L’ânier, boiteux aussi, vous demandera de lui ramasser quelques brins
de bois tombés de sa charge ; passez outre, et ne répondez mot.
Bientôt vous arriverez au fleuve de l’Érèbe. Charon est là, exigeant
son péage ; car ce n’est qu’à prix d’argent qu’il passe les arrivants sur
l’autre rive. Ainsi l’avarice vit encore chez les morts ! Ni Charon, ni
Pluton même, ce dieu si grand, ne font rien pour rien. Le pauvre en
mourant doit se mettre en fonds pour le voyage : nul n’a droit de rendre
l’âme que l’argent à la main.
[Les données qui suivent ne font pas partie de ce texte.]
theorem repeatPacket_keeps {zz : State} {s : State} {typ : Nat} {h : LinkHdr} {q : Nat} {read : Bool} (hz : Keeps zz s) :
    Keeps zz (repeatPacket s typ h q read) := by
  unfold repeatPacket
  refine Keeps.ite (linkEnd_keeps hz) ?_
  split
  · rename_i t resp e
    exact linkEnd_keeps (packetDo_keeps hz e)
  · exact linkEnd_keeps (useFree_keeps hz)

theorem linkPacket_keeps {base : State} {s : State} {typ : Nat} {h : LinkHdr} {read : Bool} {data : List Byte}
    {crc : Word} (hb : Keeps base s) : Keeps base (linkPacket s typ h read data crc) := by
  unfold linkPacket
  extract_lets 
  exact Keeps.ite hb (Keeps.ite (setFlag_keeps hb) (Keeps.ite (setFlag_keeps hb) (Keeps.ite (linkEnd_keeps hb)
    (Keeps.ite (linkEnd_keeps hb) (Keeps.ite (acceptPacket_keeps hb) (Keeps.ite (repeatPacket_keeps hb)
    (linkEnd_keeps hb)))))))

theorem execRingWrite_keeps (h : LinkHdr) (data : List Byte) (crc : Word)
    (s : State) : OutKeeps s (execRingWrite h data crc s) := by
  have hb := Keeps.refl s
  unfold execRingWrite
  exact OutKeeps.next (linkPacket_keeps hb)

theorem execRingRead_keeps (h : LinkHdr) (crc : Word) (s : State) : OutKeeps s (execRingRead h crc s) := by
  have hb := Keeps.refl s
  unfold execRingRead
  exact OutKeeps.next (linkPacket_keeps hb)

theorem execLinkRegWrite_keeps (h : LinkHdr) (data : List Byte) (crc : Word)
    (s : State) : OutKeeps s (execLinkRegWrite h data crc s) := by
  have hb := Keeps.refl s
  unfold execLinkRegWrite
  exact OutKeeps.next (linkPacket_keeps hb)

theorem execLinkRegRead_keeps (h : LinkHdr) (crc : Word) (s : State) : OutKeeps s (execLinkRegRead h crc s) := by
  have hb := Keeps.refl s
  unfold execLinkRegRead
  exact OutKeeps.next (linkPacket_keeps hb)

theorem execMsgWrite_keeps (h : LinkHdr) (data : List Byte) (crc : Word)
    (s : State) : OutKeeps s (execMsgWrite h data crc s) := by
  have hb := Keeps.refl s
  unfold execMsgWrite
  exact OutKeeps.next (linkPacket_keeps hb)

theorem execMsgRead_keeps (h : LinkHdr) (crc : Word) (s : State) : OutKeeps s (execMsgRead h crc s) := by
  have hb := Keeps.refl s
  unfold execMsgRead
  exact OutKeeps.next (linkPacket_keeps hb)

theorem execStatus_keeps (s : State) : OutKeeps s (execStatus s) := by
  have hb := Keeps.refl s
  unfold execStatus
  exact OutKeeps.next (Keeps.ite (linkEnd_keeps hb) hb)

theorem execLinkReset_keeps (s : State) : OutKeeps s (execLinkReset s) := by
  have hb := Keeps.refl s
  unfold execLinkReset
  refine OutKeeps.next ?_
  refine Keeps.ite ?_ hb
  extract_lets s1
  have g_s1 : Keeps s s1 := clrReg_keeps hb
  exact setFlag_keeps (Keeps.same g_s1)

theorem execBadTypeTransaction_keeps (s : State) : OutKeeps s (execBadTypeTransaction s) := by
  have hb := Keeps.refl s
  unfold execBadTypeTransaction
  exact OutKeeps.next (Keeps.ite (setFlag_keeps hb) hb)

theorem execTransactionTruncated_keeps (s : State) : OutKeeps s (execTransactionTruncated s) := by
  have hb := Keeps.refl s
  unfold execTransactionTruncated
  exact OutKeeps.next (Keeps.ite (setFlag_keeps hb) hb)

theorem execWriteCommitDone_keeps (s : State) : OutKeeps s (execWriteCommitDone s) := by
  have hb := Keeps.refl s
  unfold execWriteCommitDone
  exact OutKeeps.next (Keeps.same hb)

theorem execQuadModeSwitch_keeps (s : State) : OutKeeps s (execQuadModeSwitch s) := by
  have hb := Keeps.refl s
  unfold execQuadModeSwitch
  exact OutKeeps.next (Keeps.ite (Keeps.same hb) hb)

theorem i2cStart_keeps {base : State} {s : State} (hb : Keeps base s) : Keeps base (i2cStart s) := by
  unfold i2cStart
  exact Keeps.same hb

theorem mctrlWrite_keeps {base : State} {s : State} {v : Word} (hb : Keeps base s) : Keeps base (mctrlWrite s v) := by
  unfold mctrlWrite
  extract_lets s0 _ _ _ s1 _ s2
  have g_s0 : Keeps base s0 := Keeps.ite (reservedField_keeps hb) hb
  have g_s1 : Keeps base s1 := Keeps.ite (setFlag_keeps g_s0) g_s0
  have g_s2 : Keeps base s2 := Keeps.ite (Keeps.same g_s1) g_s1
  exact Keeps.ite (raiseInt_keeps (Keeps.same g_s2)) g_s2

theorem mcfgWrite_keeps {base : State} {s : State} {v : Word} (hb : Keeps base s) : Keeps base (mcfgWrite s v) := by
  unfold mcfgWrite
  extract_lets s1
  have g_s1 : Keeps base s1 := Keeps.ite (reservedField_keeps hb) hb
  exact Keeps.same g_s1

theorem i2cWrite_keeps {base : State} {s0 : State} {off : Nat} {data : List Byte} {pec : Byte}
    (hb : Keeps base s0) : Keeps base (i2cWrite s0 off data pec) := by
  unfold i2cWrite
  repeat' first
    | with_reducible assumption
    | with_reducible apply Keeps.ite
    | with_reducible apply i2cStart_keeps
    | with_reducible apply setFlag_keeps
    | with_reducible apply mctrlWrite_keeps
    | with_reducible apply mcfgWrite_keeps
    | split
    | with_reducible refine Keeps.fst_of_eq (by assumption) ?_
    | with_reducible refine Keeps.same ?_ ⟨⟨rfl, rfl, rfl, rfl⟩, rfl, rfl, rfl, rfl, rfl, rfl, rfl, rfl, rfl, rfl,
      rfl, rfl, rfl⟩
    | with_reducible refine Keeps.upd ?_ ⟨rfl, rfl, rfl, rfl⟩ ?_ ?_ ?_ ?_ ?_ ?_ ?_ ?_ ?_ ?_ ?_ ?_ ?_ ?_ ?_
    | with_reducible exact Sound.regs
    | with_reducible exact Sound.staged
    | with_reducible exact Sound.recs
    | with_reducible exact Sound.stamps
    | with_reducible exact Sound.cfg
    | with_reducible exact Sound.capRam
    | with_reducible exact Sound.planes
    | with_reducible exact Sound.pp
    | with_reducible exact Sound.mem
    | with_reducible exact Sound.flash
    | with_reducible exact Sound.buf
    | with_reducible exact Sound.mbxCmd
    | with_reducible exact Sound.mbxRpl
    | with_reducible exact Sound.ring
    | with_reducible exact Sound.queue
    | exact fun _ => twf_tsets _ _ _ rfl
    | exact fun w => twf_tsets _ _ _ (Sound.mbxCmd w)
    | dsimp only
Vous donnerez à ce hideux vieillard, à
titre de péage, une de vos deux pièces de monnaie. Il faut qu’il la
prenne de sa main à votre bouche. En traversant cette onde stagnante,
vous verrez flotter le corps d’un vieillard, qui vous tendra ses mains
cadavéreuses, vous priant de le tirer à vous dans la barque. La
compassion ne vous est pas permise ; n’en faites rien.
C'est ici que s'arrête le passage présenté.